Оригинального в ‘Верстах’ лишь ‘Поэма Горы’ Марины Цветаевой — трагическая поэма любви, вознесенной над жизнью, вне жизни, как гора над землей, и жизнью земной раздавленная. Марине Цветаевой дан необыкновенный пафос, при котором в каждом слове — молниеносность, разительность. Смысл сгущен, сжат, в каждой фразе — переполненность, образ — и символ, и формула. И этот патетический избыток, эта напряженность высокого строя души (а не духа только) — в замкнутом словесном ряде. Своеобразный контраст творчества Цветаевой, быть может, и состоит в этом сочетании: бессмертность, сжатая в лаконичность, вихрь, заключенный в отрывистость, страсть к бескрайности в отчетливой, подобранной формуле, непрерывность движения, на лету взнузданная стихия, богатство, брошенное в коротком ударе словесной игры. Но за этой кажущейся игрой — созвучия, словесная связь, подчеркивание ударением и интонацией при сближении схожего (горе началось с горы, та гора на мне надгробием) — огромная работа, которая стремится устранить все случайное и лишнее и придать слову насыщенность и остроту. Слова нанизаны якобы по звуковой близости: нет ли более глубокого соединения понятий за этими словесными сплетениями?

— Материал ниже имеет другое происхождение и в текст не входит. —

-- ==== Sys2Proof/Laws/Does/Base.lean ====
section
/-!
SUPPORT. `Does`: a command's effect as the lemmas of Laws/Does/ carry it, which passes through conditionals, folds and
record updates. A set of fields is a number, bit `i` standing for field `i` of `State`.
-/
namespace Sys2Proof.Machine

set_option Elab.async false

/-- Every bit of `a` is one of `m`. -/
def Sub (a m : Nat) : Prop := ∀ i, a.testBit i = true → m.testBit i = true

theorem Sub.refl (a : Nat) : Sub a a := fun _ h => h

theorem Sub.mono {a b m : Nat} (h : Sub b m) (e : a &&& b = a) : Sub a m := by
  intro i hi
  apply h
  rw [← e, Nat.testBit_and] at hi
  exact (Bool.and_eq_true_iff.1 hi).2

theorem Sub.of_eq {a b : Nat} (e : a &&& b = a) : Sub a b := (Sub.refl b).mono e

/-- No field outside the set `m` changes from `s` to `t`. -/
structure Only (m : Nat) (s t : State) : Prop where
  now : m.testBit 1 = false → t.now = s.now
  pll : m.testBit 2 = false → t.pll = s.pll
  aclkBase : m.testBit 3 = false → t.aclkBase = s.aclkBase
  aclkFrom : m.testBit 4 = false → t.aclkFrom = s.aclkFrom
  fresh : m.testBit 5 = false → t.fresh = s.fresh
  regs : m.testBit 6 = false → t.regs = s.regs
  log : m.testBit 7 = false → t.log = s.log
  lc : m.testBit 8 = false → t.lc = s.lc
  msix : m.testBit 9 = false → t.msix = s.msix
  msixCtl : m.testBit 10 = false → t.msixCtl = s.msixCtl
  sent : m.testBit 11 = false → t.sent = s.sent
  rdata : m.testBit 12 = false → t.rdata = s.rdata
  rstat : m.testBit 13 = false → t.rstat = s.rstat
  pipeActive : m.testBit 14 = false → t.pipeActive = s.pipeActive
  hbm : m.testBit 15 = false → t.hbm = s.hbm
  tile : m.testBit 16 = false → t.tile = s.tile
  host : m.testBit 17 = false → t.host = s.host
  engines : m.testBit 18 = false → t.engines = s.engines
  semCycles : m.testBit 19 = false → t.semCycles = s.semCycles
  fslots : m.testBit 20 = false → t.fslots = s.fslots
  fclock : m.testBit 21 = false → t.fclock = s.fclock
  fwaiting : m.testBit 22 = false → t.fwaiting = s.fwaiting
  pageIns : m.testBit 23 = false → t.pageIns = s.pageIns
  fsigs : m.testBit 24 = false → t.fsigs = s.fsigs
  transits : m.testBit 25 = false → t.transits = s.transits
  arbs : m.testBit 26 = false → t.arbs = s.arbs
  replies : m.testBit 27 = false → t.replies = s.replies
  arrived : m.testBit 28 = false → t.arrived = s.arrived
  mcs : m.testBit 29 = false → t.mcs = s.mcs
  routers : m.testBit 30 = false → t.routers = s.routers
  meshOut : m.testBit 31 = false → t.meshOut = s.meshOut
  ctxs : m.testBit 32 = false → t.ctxs = s.ctxs
  queues : m.testBit 33 = false → t.queues = s.queues
  slots : m.testBit 34 = false → t.slots = s.slots
  reloc : m.testBit 35 = false → t.reloc = s.reloc
  jobs : m.testBit 36 = false → t.jobs = s.jobs
  jobKey : m.testBit 37 = false → t.jobKey = s.jobKey
  copies : m.testBit 38 = false → t.copies = s.copies
  compWaits : m.testBit 39 = false → t.compWaits = s.compWaits
  cx : m.testBit 40 = false → t.cx = s.cx
  disps : m.testBit 41 = false → t.disps = s.disps
  pres : m.testBit 42 = false → t.pres = s.pres
  xfers : m.testBit 43 = false → t.xfers = s.xfers
  placedIn : m.testBit 44 = false → t.placedIn = s.placedIn
  lastServed : m.testBit 45 = false → t.lastServed = s.lastServed
  passes : m.testBit 46 = false → t.passes = s.passes
  geoTurn : m.testBit 47 = false → t.geoTurn = s.geoTurn
  hostReads : m.testBit 48 = false → t.hostReads = s.hostReads
  model : m.testBit 49 = false → t.model = s.model
  loading : m.testBit 50 = false → t.loading = s.loading
  monFrame : m.testBit 51 = false → t.monFrame = s.monFrame
  failOrder : m.testBit 52 = false → t.failOrder = s.failOrder
  mbWait : m.testBit 53 = false → t.mbWait = s.mbWait
  mboxes : m.testBit 54 = false → t.mboxes = s.mboxes
  mbOrder : m.testBit 55 = false → t.mbOrder = s.mbOrder
  staging : m.testBit 56 = false → t.staging = s.staging
  caps : m.testBit 57 = false → t.caps = s.caps
  capStop : m.testBit 58 = false → t.capStop = s.capStop
  capFaults : m.testBit 59 = false → t.capFaults = s.capFaults
  pipes : m.testBit 60 = false → t.pipes = s.pipes
  foxKey : m.testBit 61 = false → t.foxKey = s.foxKey
  foxCount : m.testBit 62 = false → t.foxCount = s.foxCount
  foxChecked : m.testBit 63 = false → t.foxChecked = s.foxChecked
  foxCmd : m.testBit 64 = false → t.foxCmd = s.foxCmd
  power : m.testBit 65 = false → t.power = s.power
  hotSwap : m.testBit 66 = false → t.hotSwap = s.hotSwap
  resets : m.testBit 67 = false → t.resets = s.resets
  wide : m.testBit 68 = false → t.wide = s.wide
  perst : m.testBit 69 = false → t.perst = s.perst
  pcieOut : m.testBit 70 = false → t.pcieOut = s.pcieOut
  peony : m.testBit 71 = false → t.peony = s.peony
  flash : m.testBit 72 = false → t.flash = s.flash
  wire : m.testBit 73 = false → t.wire = s.wire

Мне всегда странно, когда я слышу, что иные простодушные (вернее простодумные) читатели не находят в произведениях Цветаевой ничего, кроме ‘набора слов’, и никак не могут докопаться до смысла ее стихов и поэм. С легкой руки критики о Цветаевой укрепилось мнение как о любительнице всяких словесных ухищрений и новшеств. Конечно, Цветаева — мастер слова, но нет ничего неправильнее формального к ней подхода. Кроме Пастернака, я не знаю в современной русской поэзии другого примера насыщенности мыслью и эмоцией, содержанием. Многие жалуются, что не могут понять ее стихов: на самом деле они не хотят сделать известного напряжения, чтобы проследить за бегом ее мыслей, за переполненностью ее души — на высоте люди со слабыми легкими — задыхаются.
Цветаева — новое. Она перекликается с теми, кто в России. Я уверен, что ее взволнованные строки кажутся там подлинным выражением пафоса и бури наших дней. Она единственное в ‘Верстах’, что — не только желание, но и свершение, но она ведь не ‘Версты’, она вне их.
А остальное тускло. Перепечатки интересны. Оригиналы приличны. Чужое ярко. А своего почти нет. Ядро ‘Верст’, даже если тщательно его вышелушить — оказывается окрошкой из евразийства, умеряемого разумом, приправленного неопределенной левизной и сдобренного эстетизмом.
Это еще не лицо. Мелькают разъятые черты, но еще неуловимо выражение, сквозят намеки и уклоны, но еще не очерчен путь.
Во всяком случае, направление его идет не по эмигрантским топям. ‘Версты’ обращены лицом к России — и это хорошо. Но еще лучше было бы, если б обращены они были — своим лицом.